Suspicion Nation Read online

Page 11


  DR. DIMAIO: Right, sir.

  JACKSON: And it’s also the GSR that appears on Mr. Spector’s hands are also consistent with him having fired a weapon; isn’t that true?

  DR. DIMAIO: Sure. You can argue it that way if you want.

  JACKSON: But you didn’t tell this jury that in your direct testimony either, did you?

  DR. DIMAIO: (No audible response.)

  JACKSON: Yes or no?

  DR. DIMAIO: No, sir, I did not.

  JACKSON: All right, thank you.65

  Stick a fork in him, he’s done. At that point, it was over for Dr. DiMaio in the Phil Spector case. No such moment came in the Zimmerman case because the prosecutors did not go for the jugular, and did not point out the same half-truths Dr. DiMaio was peddling to the jury on behalf of yet another killer.

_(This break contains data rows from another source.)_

/-- An instruction that has an encoding: every row of the opcode table but the engines', the scheduler's, the firmware's
and the outside world's steps. -/
def Instr.hasWord : Instr → Bool
  | .fenceRetire _ => false
  | .queueStallEnd _ => false
  | .matrixComplete _ _ => false
  | .copyChunkWritten _ _ _ => false
  | .copyRetire _ _ => false
  | .copyErrorTrap _ => false
  | .replayIteration _ => false
  | .handBack _ => false
  | .pagerResume _ _ => false
  | .pagerUnservable _ _ => false
  | .faultRecordPost _ => false
  | .progressExpiry _ => false
  | .preempt _ => false
  | .stripBufferDrain _ _ => false
  | .stripTimeout _ => false
  | .writeApply _ _ => false
  | .recheckSecondRun _ _ => false
  | .recheckForce _ => false
  | .knownAnswerOp _ _ _ => false
  | .knownAnswerSweep _ _ => false
  | .qtailWrite _ _ => false
  | .enable _ => false
  | .disable _ => false
  | .clrfault _ => false
  | .missClear _ => false
  | .registerWrite _ _ => false
  | .schedulerScan => false
  | .queueSwitchIn => false
  | .queueAging _ => false
  | .packetTake => false
  | .tandemDispatch _ _ _ => false
  | .kernelComplete _ _ => false
  | .kernelFaultRecord _ _ => false
  | .cancel _ _ => false
  | .release _ _ => false
  | .queueCreate _ _ _ => false
  | .bind _ => false
  | .destroy _ => false
  | .contextReclaim => false
  | .shootdown _ _ _ => false
  | .shootdownComplete _ => false
  | .vectorEntryWrite _ _ => false
  | .vectorEntryRead _ => false
  | .ttModeEnable _ _ _ => false
  | .ttSlotStart _ => false
  | .ttSlotEnd _ => false
  | .ppsInput => false
  | .timeOfDay _ => false
  | .energyWindow _ _ => false
  | .budgetTableWrite _ _ => false
  | .classTableWrite _ _ => false
  | .peerRouteWrite _ _ _ => false
  | .peerRequest _ _ _ _ => false
  | .quiesce _ => false
  | .portResume _ => false
  | .portReset _ => false
  | .partnerDetected _ => false
  | .partnerLost _ => false
  | .trainingDone _ _ => false
  | .laneFailure _ => false
  | .flitReceive _ _ _ => false
  | .flitAckTimeout _ => false
  | .hostMemAccess _ _ => false
  | .resume _ => false
  | .hold _ => false
  | .debugRelease _ => false
  | .historyEnable _ _ => false
  | .pcSample => false
  | .dropRecord _ => false
  | .trialEnd _ => false
  | .deviceReset _ => false
  | .challenge => false
  | .firmwareDebugUnlock _ => false
  | .kernelDebugUnlock _ _ => false
  | .attestationReport _ => false
  | .keyLoad _ _ => false
  | .checkpoint => false
  | .checkpointDone _ => false
  | .recoveryReturn => false
  | .functionReady _ => false
  | .illegalInstruction _ => false
  | .memoryReply _ _ => false
  | .debugRelock _ _ => false
  | .traceEnable _ _ _ _ _ _ => false
  | .contextCreate _ _ => false
  | .add _ _ _ => true
  | .sub _ _ _ => true
  | .and _ _ _ => true
  | .or _ _ _ => true
  | .xor _ _ _ => true
  | .andn _ _ _ => true
  | .sll _ _ _ => true
  | .srl _ _ _ => true
  | .sra _ _ _ => true
  | .slt _ _ _ => true
  | .sltn _ _ _ => true
  | .min _ _ _ => true
  | .max _ _ _ => true
  | .minn _ _ _ => true
  | .maxn _ _ _ => true
  | .mul _ _ _ => true
  | .mulh _ _ _ => true
  | .mulhn _ _ _ => true
  | .div _ _ _ => true
  | .divn _ _ _ => true
  | .rem _ _ _ => true
  | .remn _ _ _ => true
  | .clz _ _ => true
  | .ctz _ _ => true
  | .popc _ _ => true
  | .addw _ _ _ => true
  | .subw _ _ _ => true
  | .sllw _ _ _ => true
  | .srlw _ _ _ => true
  | .sraw _ _ _ => true
  | .addi _ _ _ => true
  | .andi _ _ _ => true
  | .ori _ _ _ => true
  | .xori _ _ _ => true
  | .slli _ _ _ => true
  | .srli _ _ _ => true
  | .srai _ _ _ => true
  | .slti _ _ _ => true
  | .lui _ _ => true
  | .addpc _ _ => true
  | .faddS _ _ _ => true
  | .fsubS _ _ _ => true
  | .fmulS _ _ _ => true
  | .fdivS _ _ _ => true
  | .fsqrtS _ _ => true
  | .fminS _ _ _ => true
  | .fmaxS _ _ _ => true
  | .feqS _ _ _ => true
  | .fltS _ _ _ => true
  | .fleS _ _ _ => true
  | .fclassS _ _ => true
  | .fcvtSI _ _ => true
  | .fcvtIS _ _ => true
  | .faddD _ _ _ => true
  | .fsubD _ _ _ => true
  | .fmulD _ _ _ => true
  | .fdivD _ _ _ => true
  | .fsqrtD _ _ => true
  | .fminD _ _ _ => true
  | .fmaxD _ _ _ => true
  | .feqD _ _ _ => true
  | .fltD _ _ _ => true
  | .fleD _ _ _ => true
  | .fcvtDS _ _ => true
  | .fcvtSD _ _ => true
  | .fcvtDI _ _ => true
  | .fcvtID _ _ => true
  | .fsgcS _ _ _ => true
  | .fsgiS _ _ _ => true
  | .fsgxS _ _ _ => true
  | .fcvtHS _ _ => true
  | .fcvtSH _ _ => true
  | .fmaS _ _ _ => true
  | .fmsS _ _ _ => true
  | .fnmaS _ _ _ => true
  | .fmaD _ _ _ => true
  | .fmsD _ _ _ => true
  | .fnmaD _ _ _ => true
  | .beqz _ _ => true
  | .bnez _ _ => true
  | .bltz _ _ => true
  | .bgez _ _ => true
  | .bgtz _ _ => true
  | .blez _ _ => true
  | .beq _ _ _ => true
  | .bne _ _ _ => true
  | .blt _ _ _ => true
  | .bge _ _ _ => true
  | .bltn _ _ _ => true
  | .bgen _ _ _ => true
  | .j _ => true
  | .jl _ => true
  | .jlr _ _ _ => true
  | .ldg _ _ _ _ => true
  | .ldgz _ _ _ _ => true
  | .stg _ _ _ _ => true
  | .lds _ _ _ _ => true
  | .sts _ _ _ _ => true
  | .ldaW _ _ => true
  | .ldaD _ _ => true
  | .stlW _ _ => true
  | .stlD _ _ => true
  | .ldasW _ _ => true
  | .ldasD _ _ => true
  | .stlsW _ _ => true
  | .stlsD _ _ => true
  | .fenceAcq _ => true
  | .fenceRel _ => true
  | .fenceAr _ => true
  | .fenceSc _ => true
  | .fenceIo _ => true
  | .fenceEng _ => true
  | .amgAdd _ _ _ _ _ => true
  | .amgAnd _ _ _ _ _ => true
  | .amgOr _ _ _ _ _ => true
  | .amgXor _ _ _ _ _ => true
  | .amgMin _ _ _ _ _ => true
  | .amgMax _ _ _ _ _ => true
  | .amgMinn _ _ _ _ _ => true
  | .amgMaxn _ _ _ _ _ => true
  | .amgSwp _ _ _ _ _ => true
  | .amgCas _ _ _ _ _ => true
  | .amgFadd _ _ _ _ _ => true
  | .amgInc _ _ _ _ _ => true
  | .amsAdd _ _ _ _ _ => true
  | .amsAnd _ _ _ _ _ => true
  | .amsOr _ _ _ _ _ => true
  | .amsXor _ _ _ _ _ => true
  | .amsMin _ _ _ _ _ => true
  | .amsMax _ _ _ _ _ => true
  | .amsMinn _ _ _ _ _ => true
  | .amsMaxn _ _ _ _ _ => true
  | .amsSwp _ _ _ _ _ => true
  | .amsCas _ _ _ _ _ => true
  | .amsFadd _ _ _ _ _ => true
  | .amsInc _ _ _ _ _ => true
  | .sysc _ => true
  | .tret => true
  | .brk _ => true
  | .wbase _ _ => true
  | .pause => true
  | .csrrd _ _ => true
  | .csrwr _ _ _ => true
  | .csrset _ _ _ => true
  | .csrclr _ _ _ => true
  | .spawn _ _ _ => true
  | .exit => true
  | .join _ _ => true
  | .leave _ => true
  | .gsize _ _ => true
  | .grank _ _ => true
  | .gbar _ => true
  | .tidg _ => true
  | .binit _ _ => true
  | .bexp _ _ => true
  | .barv _ _ _ => true
  | .bwait _ _ => true
  | .btest _ _ _ => true
  | .binitG _ _ => true
  | .bexpG _ _ => true
  | .barvG _ _ _ => true
  | .bwaitG _ _ => true
  | .btestG _ _ _ => true
  | .bqpush _ => true
  | .qstat _ _ => true
  | .qdrain _ => true
  | .bqt _ => true
  | .bqf _ => true
  | .vsetl _ _ _ => true
  | .vsetr _ => true
  | .vsetlx _ _ _ => true
  | .vstrip => true
  | .vadd _ _ _ _ => true
  | .vsub _ _ _ _ => true
  | .vmul _ _ _ _ => true
  | .vmulh _ _ _ _ => true
  | .vmulhn _ _ _ _ => true
  | .vand _ _ _ _ => true
  | .vor _ _ _ _ => true
  | .vxor _ _ _ _ => true
  | .vsll _ _ _ _ => true
  | .vsrl _ _ _ _ => true
  | .vsra _ _ _ _ => true
  | .vmin _ _ _ _ => true
  | .vmax _ _ _ _ => true
  | .vminn _ _ _ _ => true
  | .vmaxn _ _ _ _ => true
  | .vsadd _ _ _ _ => true
  | .vaddVs _ _ _ _ => true
  | .vsubVs _ _ _ _ => true
  | .vmulVs _ _ _ _ => true
  | .vmulhVs _ _ _ _ => true
  | .vmulhnVs _ _ _ _ => true
  | .vandVs _ _ _ _ => true
  | .vorVs _ _ _ _ => true
  | .vxorVs _ _ _ _ => true
  | .vsllVs _ _ _ _ => true
  | .vsrlVs _ _ _ _ => true
  | .vsraVs _ _ _ _ => true
  | .vminVs _ _ _ _ => true
  | .vmaxVs _ _ _ _ => true
  | .vminnVs _ _ _ _ => true
  | .vmaxnVs _ _ _ _ => true
  | .vsaddVs _ _ _ _ => true
  | .vfadd _ _ _ _ => true
  | .vfsub _ _ _ _ => true
  | .vfmul _ _ _ _ => true
  | .vfdiv _ _ _ _ => true
  | .vfmin _ _ _ _ => true
  | .vfmax _ _ _ _ => true
  | .vfsqrt _ _ _ => true
  | .vfabs _ _ _ => true
  | .vfneg _ _ _ => true
  | .vfsgc _ _ _ _ => true
  | .vfrece _ _ _ => true
  | .vfrsqe _ _ _ => true
  | .vfexp2e _ _ _ => true
  | .vfclass _ _ _ => true
  | .vfaddw _ _ _ _ => true
  | .vfmulw _ _ _ _ => true
  | .vfaddVs _ _ _ _ => true
  | .vfsubVs _ _ _ _ => true
  | .vfmulVs _ _ _ _ => true
  | .vfdivVs _ _ _ _ => true
  | .vfminVs _ _ _ _ => true
  | .vfmaxVs _ _ _ _ => true
  | .vfsqrtVs _ _ _ => true
  | .vfabsVs _ _ _ => true
  | .vfnegVs _ _ _ => true
  | .vfsgcVs _ _ _ _ => true
  | .vfreceVs _ _ _ => true
  | .vfrsqeVs _ _ _ => true
  | .vfexp2eVs _ _ _ => true
  | .vfclassVs _ _ _ => true
  | .vfclamp _ _ _ _ => true
  | .vfma _ _ _ _ => true
  | .vfms _ _ _ _ => true
  | .vfnma _ _ _ _ => true
  | .vfnms _ _ _ _ => true
  | .vfmaX _ _ _ _ => true
  | .vfmsX _ _ _ _ => true
  | .vfnmaX _ _ _ _ => true
  | .vfnmsX _ _ _ _ => true
  | .vfmaw _ _ _ _ => true
  | .vfmawX _ _ _ _ => true
  | .vmacc _ _ _ _ => true
  | .vmaccX _ _ _ _ => true
  | .vseq _ _ _ _ => true
  | .vsne _ _ _ _ => true
  | .vslt _ _ _ _ => true
  | .vsle _ _ _ _ => true
  | .vsltn _ _ _ _ => true
  | .vslen _ _ _ _ => true
  | .vfeq _ _ _ _ => true
  | .vfne _ _ _ _ => true
  | .vflt _ _ _ _ => true
  | .vfle _ _ _ _ => true
  | .vfunord _ _ _ _ => true
  | .vsltX _ _ _ _ => true
  | .vsgtX _ _ _ _ => true
  | .vfltX _ _ _ _ => true
  | .vfgtX _ _ _ _ => true
  | .vseqX _ _ _ _ => true
  | .pand _ _ _ => true
  | .por _ _ _ => true
  | .pxor _ _ _ => true
  | .pandn _ _ _ => true
  | .pnot _ _ => true
  | .pset _ => true
  | .pclr _ => true
  | .pcut _ _ _ => true
  | .pcuti _ _ _ => true
  | .ppop _ _ => true
  | .pfirst _ _ => true
  | .pfromv _ _ => true
  | .ptov _ _ => true
  | .vslideup _ _ _ _ => true
  | .vslidedn _ _ _ _ => true
  | .vslide1up _ _ _ _ => true
  | .vslide1dn _ _ _ _ => true
  | .vpermi _ _ _ _ => true
  | .vcompress _ _ _ => true
  | .vexpand _ _ _ => true
  | .vmerge _ _ _ => true
  | .vsplat _ _ _ => true
  | .vmvxs _ _ _ => true
  | .vrowbc _ _ _ => true
  | .vtrans _ _ => true
  | .vredo _ _ _ _ => true
  | .vredt _ _ _ _ => true
  | .vredu _ _ _ _ => true
  | .vfredmin _ _ _ _ => true
  | .vfredmax _ _ _ _ => true
  | .vredsum _ _ _ _ => true
  | .vredmin _ _ _ _ => true
  | .vredmax _ _ _ _ => true
  | .vscano _ _ _ _ => true
  | .vscant _ _ _ _ => true
  | .vscanu _ _ _ _ => true
  | .viscan _ _ _ _ => true
  | .vredand _ _ _ _ => true
  | .vredor _ _ _ _ => true
  | .vredrow _ _ _ _ => true
  | .vcvtf _ _ _ _ => true
  | .vcvtfi _ _ _ _ => true
  | .vcvtif _ _ _ _ => true
  | .vqnt _ _ _ _ => true
  | .vdqnt _ _ _ _ => true
  | .vbscale _ _ _ _ => true
  | .vcvti _ _ _ _ => true
  | .vindex _ _ _ _ => true
  | .vld _ _ _ _ => true
  | .vlds _ _ _ _ => true
  | .vldff _ _ _ _ => true
  | .vldseg _ _ _ _ _ => true
  | .vldx _ _ _ _ => true
  | .vldrow _ _ _ _ => true
  | .vldbc _ _ _ _ => true
  | .vst _ _ _ _ => true
  | .vsts _ _ _ _ => true
  | .vstseg _ _ _ _ _ => true
  | .vstx _ _ _ _ => true
  | .vstrow _ _ _ _ => true
  | .vstxaddo _ _ _ _ => true
  | .vstxadd _ _ _ _ => true
  | .vldsh _ _ _ _ => true
  | .vldshs _ _ _ _ => true
  | .vldshrow _ _ _ _ => true
  | .vstsh _ _ _ _ => true
  | .vstshs _ _ _ _ => true
  | .vstshrow _ _ _ _ => true
  | .vldshx _ _ _ _ => true
  | .vstshx _ _ _ _ => true
  | .vstshxaddo _ _ _ _ => true
  | .vstshxadd _ _ _ _ => true
  | .vgwin _ _ _ => true
  | .vgwset _ _ _ => true
  | .vconf _ _ _ => true
  | .vcomb _ _ _ _ => true
  | .vconfm _ _ _ => true
  | .vpacknz _ _ _ _ => true
  | .mmac _ _ _ _ => true
  | .mmacn _ _ _ _ => true
  | .mmaco _ _ _ _ => true
  | .mmacs _ _ _ _ => true
  | .mzcfg _ _ => true
  | .mzero _ => true
  | .mzld _ _ _ => true
  | .mzst _ _ _ => true
  | .mzrv _ _ _ => true
  | .mzwv _ _ _ => true
  | .manch _ _ => true
  | .mscan _ _ => true
  | .mcarry _ _ => true
  | .mcarryst _ _ => true
  | .mcommit => true
  | .mwait _ => true
  | .mgain _ _ => true
  | .mstat _ _ => true
  | .tdset _ _ => true
  | .tdget _ _ => true
  | .scld _ _ => true
  | .scst _ _ => true
  | .tdinv _ => true
  | .cpy _ => true
  | .cpyb _ _ => true
  | .cpyseg _ => true
  | .cpyw _ => true
  | .cpyq _ => true
  | .lmark _ _ _ => true
  | .lmarkSweep _ _ _ => true
  | .lend => true
  | .loff _ => true
  | .rsnew _ _ => true
  | .rsq _ _ => true
  | .rspol _ _ => true
  | .tmark _ => true
  | .progpt _ => true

  Dr. Bao told me that he very much wanted to be called back to the stand to respond to Dr. DiMaio’s testimony, which he found absurd and refutable. “No one could tell who was on top and who was on the bottom at the time of the shooting” based on the stippling or any other medical evidence, he felt strongly. “We just don’t know.” From the standpoint of science, not knowing is a valid opinion, not one to be laughed off, he insisted. Where there is a lack of evidence, certainty is what’s foolish. In other words, the gunshot residue was consistent with any number of scenarios. He asked the prosecution to call him as a rebuttal witness so that he could respond to Dr. DiMaio’s misstatements of the forensic evidence in the case. They refused to do so.

  In closing, the defense, predictably, asked the jury to consider the absence of such a rebuttal witness, asking why the state didn’t have one.

  The state never answered that question.

  FIVE

  The State’s Star Witness, Rachel Jeantel, Is Neutralized

  ONLY TWO WITNESSES in the trial could be said to give voice to Trayvon’s side of the story. The first was the medical examiner, who typically becomes the voice of the silenced victim’s body based on a careful review of the deceased’s remains. He shot me here, the bullet wound cries out, and then I couldn’t move. I wasn’t drunk, the toxicology reports say. I didn’t have my hands on his throat, Trayvon’s blood-free hands, had they been properly bagged on that rainy night, might have said on his behalf. I couldn’t speak, I couldn’t breathe, his lung wounds proclaim. And so on. As we’ve seen, the state and Dr. Bao, in concert, lost that opportunity.

  The second witness who could speak not for Trayvon’s physical body but for his all-important state of mind was his nineteen-year-old friend, Rachel Jeantel, who had spent five hours in a series of telephone calls with him on the day he was killed, including the final minutes when, she says, Trayvon saw Zimmerman, feared him, ran from him, lost him, and then was confronted by Zimmerman, who reappeared and initiated the physical altercation. She was the state’s most important fact witness at trial and the only one who could come close to presenting Trayvon’s version of what happened that night. Yet like Dr. Bao, she was ill-prepared to testify, spoke in diction that was at times difficult for many to understand, and was all but abandoned by prosecutors, depriving the jury of the essential information she had to offer.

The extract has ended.